(Material for this task Opens)

-- ==== Sys2Proof/Safety.lean ====
section
/-! DEFINITION. What counts as a safe state (10_state.md R50), and the words in which the statements speak of
what a step leaves unchanged, what a command leaves in its results and what a command reads. -/

namespace Sys2Proof.Machine

/-- The invariants of 10_state.md R50, and the canonical form of the byte memory (log 3). -/
structure State.Inv (s : State) : Prop where
  busy_not_done : ¬(s.busy = true ∧ s.done = true)
  outcome_done : s.matched = true ∨ s.err ≠ 0 → s.done = true
  matched_verify : s.matched = true → s.err = 0 ∧ cmdOp s.cmd = 4
  err_le : s.err.toNat ≤ 5
  err_ctr : s.err ≠ 0 → s.ctr = 0
  err_trunc : s.err ≠ 0 → s.trunc = 0
  err_code : s.err ≠ 0 → s.code = 0
  err_codeStr : s.err ≠ 0 → s.buf .codeStr = rep 0 9
  err_digest : s.err ≠ 0 → s.buf .digest = rep 0 20
  trunc_lt : s.trunc.toNat < 2 ^ 31
  code_lt : s.code.toNat < 10 ^ 9
  mem_wf : s.mem.wf
  mem_locations : s.mem.inByteLocations

/-- Every byte outside the buffers of `bs` reads as before: `bs` are the buffers stored to. -/
def BytesKeptOutside (bs : List Buf) (s t : State) : Prop :=
  ∀ a, (∀ b ∈ bs, b.holds a = false) → t.mem.read a = s.mem.read a

/-- Every register no command writes is as before: CMD, the arguments but KEYLEN, and the environment. -/
structure RegistersKept (s t : State) : Prop where
  cmd : t.cmd = s.cmd
  hash : t.hash = s.hash
  digits : t.digits = s.digits
  stepSecs : t.stepSecs = s.stepSecs
  window : t.window = s.window
  counter : t.counter = s.counter
  time : t.time = s.time
  textLen : t.textLen = s.textLen
  candLen : t.candLen = s.candLen
  agenda : t.agenda = s.agenda
  readData : t.readData = s.readData

/-- The frame of a command that does not decode: KEYLEN too, and every byte but CODE_STR and DIGEST. -/
def FrameKept (s t : State) : Prop :=
  RegistersKept s t ∧ t.keyLen = s.keyLen ∧ BytesKeptOutside [.codeStr, .digest] s t

/-- The frame of a command that decodes: every byte but KEY, CODE_STR and DIGEST. -/
def DecodeFrameKept (s t : State) : Prop :=
  RegistersKept s t ∧ BytesKeptOutside [.key, .codeStr, .digest] s t

/-- The four flags after a completion. -/
def Finished (m : Bool) (e : BitVec 4) (t : State) : Prop :=
  t.busy = false ∧ t.done = true ∧ t.matched = m ∧ t.err = e

/-- TRUNC, CODE, CODE_STR and DIGEST hold zero. -/
def CodeZero (t : State) : Prop :=
  t.trunc = 0 ∧ t.code = 0 ∧ t.buf .codeStr = rep 0 9 ∧ t.buf .digest = rep 0 20

/-- Every result register holds zero. -/
def ResultsZero (t : State) : Prop := t.ctr = 0 ∧ CodeZero t

/-- The results hold the code of `key` and counter `c` at `d` digits, step by step (42_hotp.md R150). -/
def HoldsCode (key : List Byte) (c : DWord) (d : Nat) (t : State) : Prop :=
  t.ctr = c ∧
  t.buf .digest = hmacSha1 key (be64 c) ∧
  t.trunc = dynTrunc (hmacSha1 key (be64 c)) ∧
  t.code.toNat = t.trunc.toNat % 10 ^ d ∧
  t.buf .codeStr = codeStr t.code d ++ rep 0 (9 - d)

/-- KEY holds `k` with a zero tail and KEYLEN its length (40_base32.md R106). -/
def HoldsKey (k : List Byte) (t : State) : Prop :=
  t.keyLen.toNat = k.length ∧ t.buf .key = k ++ rep 0 (160 - k.length)

/-- KEY and KEYLEN are as before. -/
def KeyKept (s t : State) : Prop := t.keyLen = s.keyLen ∧ t.buf .key = s.buf .key

/-- The same result registers, MATCH and ERR in both. -/
def SameResults (s t : State) : Prop :=
  t.ctr = s.ctr ∧ t.trunc = s.trunc ∧ t.code = s.code ∧ t.buf .codeStr = s.buf .codeStr ∧
  t.buf .digest = s.buf .digest ∧ t.matched = s.matched ∧ t.err = s.err

/-- HASH = 0 and DIGITS in 1 to 9 (10_state.md R25, R26). -/
def LegalCode (s : State) : Prop := s.hash = 0 ∧ 1 ≤ s.digits.toNat ∧ s.digits.toNat ≤ 9

/-- The commands that generate or check a code. -/
def codeCommands : List Instr := [.hotp, .hotpT, .totp, .totpT, .verify, .verifyT]

/-- The commands that read TIME and STEP. -/
def timeCommands : List Instr := [.totp, .totpT, .verify, .verifyT]

/-- The commands that decode TEXT (40_base32.md R106). -/
def decodeCommands : List Instr := [.b32dec, .hotpT, .totpT, .verifyT]

/-- Same TEXTLEN and same characters below it. -/
def SameText (s t : State) : Prop :=
  t.textLen = s.textLen ∧
  ∀ i, i < s.textLen.toNat → i < Buf.text.size → t.bufAt .text i = s.bufAt .text i

/-- Same KEYLEN and same key bytes below it. -/
def SameKey (s t : State) : Prop :=
  t.keyLen = s.keyLen ∧
  ∀ i, i < s.keyLen.toNat → i < Buf.key.size → t.bufAt .key i = s.bufAt .key i

/-- Same HASH and DIGITS. -/
def SameCodeConfig (s t : State) : Prop := t.hash = s.hash ∧ t.digits = s.digits

/-- Same TIME and STEP. -/
def SameTime (s t : State) : Prop := t.time = s.time ∧ t.stepSecs = s.stepSecs

/-- Same WINDOW and CANDLEN, and the same CAND where VERIFY reads it: entries 0 to DIGITS - 1, and only when
CANDLEN = DIGITS (10_state.md R38). -/
def SameCandidate (s t : State) : Prop :=
  t.window = s.window ∧ t.candLen = s.candLen ∧
  (s.candLen = s.digits →
    ∀ i, i < s.digits.toNat → i < Buf.cand.size → t.bufAt .cand i = s.bufAt .cand i)

/-- The command takes the secret `k` in this state, within its buffer: the decoded TEXT for KSRC = 1, the key
bytes in KEY for KSRC = 0 (30_encoding.md R82, R84). -/
def TakesSecret (i : Instr) (k : List Byte) (s : State) : Prop :=
  (i.ksrc = true → s.textLen.toNat ≤ 256 ∧ b32Decode (textString s) = k) ∧
  (i.ksrc = false → s.keyLen.toNat ≤ 160 ∧ keyString s = k)

/-- The two states agree on every register the command reads (the table of 30_encoding.md R89). -/
def ReadsSame (i : Instr) (s t : State) : Prop :=
  match i with
  | .b32dec => SameText s t
  | .hotp => SameCodeConfig s t ∧ t.counter = s.counter ∧ SameKey s t
  | .hotpT => SameCodeConfig s t ∧ t.counter = s.counter ∧ SameText s t
  | .totp => SameCodeConfig s t ∧ SameTime s t ∧ SameKey s t
  | .totpT => SameCodeConfig s t ∧ SameTime s t ∧ SameText s t
  | .verify => SameCodeConfig s t ∧ SameTime s t ∧ SameCandidate s t ∧ SameKey s t
  | .verifyT => SameCodeConfig s t ∧ SameTime s t ∧ SameCandidate s t ∧ SameText s t

/-- An access of the host. -/
def Event.isAccess : Event → Bool
  | .read _ => true
  | .write _ _ => true
  | .reset => false
  | .engine => false

/-- Whether a host write to the index stores something while the core is idle, other than CMD: the RW
registers and RW byte locations of 20_memory.md R63, by index (10_state.md R22). -/
def rwScalar (n : Nat) : Bool := decide (0x002 ≤ n ∧ n ≤ 0x00C)

/-- The RW byte locations of 20_memory.md R63, by index (10_state.md R22): CAND, TEXT, KEY. -/
def rwByte (n : Nat) : Bool :=
  decide (0x030 ≤ n ∧ n ≤ 0x03F) || decide (0x100 ≤ n ∧ n ≤ 0x1FF) || decide (0x200 ≤ n ∧ n ≤ 0x29F)

/-- The reserved indexes of 10_state.md R44. -/
def reservedIndex (n : Nat) : Bool :=
  decide (0x00D ≤ n ∧ n ≤ 0x00F) || decide (0x014 ≤ n ∧ n ≤ 0x01F) || decide (0x029 ≤ n ∧ n ≤ 0x02F) ||
  decide (0x054 ≤ n ∧ n ≤ 0x0FF) || decide (0x2A0 ≤ n ∧ n ≤ 0x3FF)

/-- The indexes of the read-only registers of 10_state.md R43. -/
def readOnlyIndex (n : Nat) : Bool :=
  decide (n = 0x001) || decide (0x010 ≤ n ∧ n ≤ 0x013) || decide (0x020 ≤ n ∧ n ≤ 0x028) ||
  decide (0x040 ≤ n ∧ n ≤ 0x053)

/-- Case folding and stripping of trailing padding (40_base32.md R109). -/
def foldCase (ch : Byte) : Byte := if 0x61 ≤ ch.toNat ∧ ch.toNat ≤ 0x7A then ch - 0x20 else ch

/-- `normalize` of 40_base32.md R109. -/
def normalizeText (T : List Byte) : List Byte := (stripPadding T).map foldCase

/-- The number a decimal ASCII string spells, most significant digit first. -/
def decimalValue (S : List Byte) : Nat := S.foldl (fun n ch => 10 * n + (ch.toNat - 0x30)) 0

/-- The 5k-bit number a sequence of 5-bit values spells (40_base32.md R104, closed form). -/
def base32Number (vs : List Nat) : Nat := vs.foldl (fun n v => 32 * n + v) 0

/-- The Base32 alphabet, `A`..`Z` then `2`..`7` (40_base32.md R101). -/
def base32Alphabet : List Byte :=
  ((List.range 26).map fun i => BitVec.ofNat 8 (0x41 + i)) ++ ((List.range 6).map fun i => BitVec.ofNat 8 (0x32 + i))

/-- One bit of `f_t` (41_sha1_hmac.md R123): choose in rounds 0 to 19, majority in rounds 40 to 59, parity in the
others. -/
def roundBit (t : Nat) (x y z : Bool) : Bool :=
  if t < 20 then (if x then y else z)
  else if 40 ≤ t ∧ t < 60 then decide (2 ≤ x.toNat + y.toNat + z.toNat)
  else decide ((x.toNat + y.toNat + z.toNat) % 2 = 1)

/-- `K_t` as a number, one for each 20 rounds (R123). -/
def roundConstant (t : Nat) : Nat := [0x5A827999, 0x6ED9EBA1, 0x8F1BBCDC, 0xCA62C1D6].getD (t / 20) 0

/-- The five chaining words H0 to H4 in order (R124). -/
def chainWords (h : Chain) : List Word := [h.a, h.b, h.c, h.d, h.e]

/-- The candidate string of length `clen` equals the code of some counter `c0 + j` with `-w <= j <= w` and
`c0 + j >= 0` (44_verify.md R181, R182, R183). -/
def MatchesWindow (key : List Byte) (c0 w d : Nat) (cand : List Byte) (clen : Nat) : Prop :=
  clen = d ∧
  ∃ j : Int, -(w : Int) ≤ j ∧ j ≤ w ∧ 0 ≤ (c0 : Int) + j ∧
    hotpStr key (BitVec.ofNat 64 ((c0 : Int) + j).toNat) d = cand.take d

end Sys2Proof.Machine
end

(Material for this task Closes)

* [Assignment] The lines to return are those in the entries above that hold "verifyT".

* [Response to this task]
def codeCommands : List Instr := [.hotp, .hotpT, .totp, .totpT, .verify, .verifyT]
def timeCommands : List Instr := [.totp, .totpT, .verify, .verifyT]
def decodeCommands : List Instr := [.b32dec, .hotpT, .totpT, .verifyT]
  | .verifyT => SameCodeConfig s t ∧ SameTime s t ∧ SameCandidate s t ∧ SameText s t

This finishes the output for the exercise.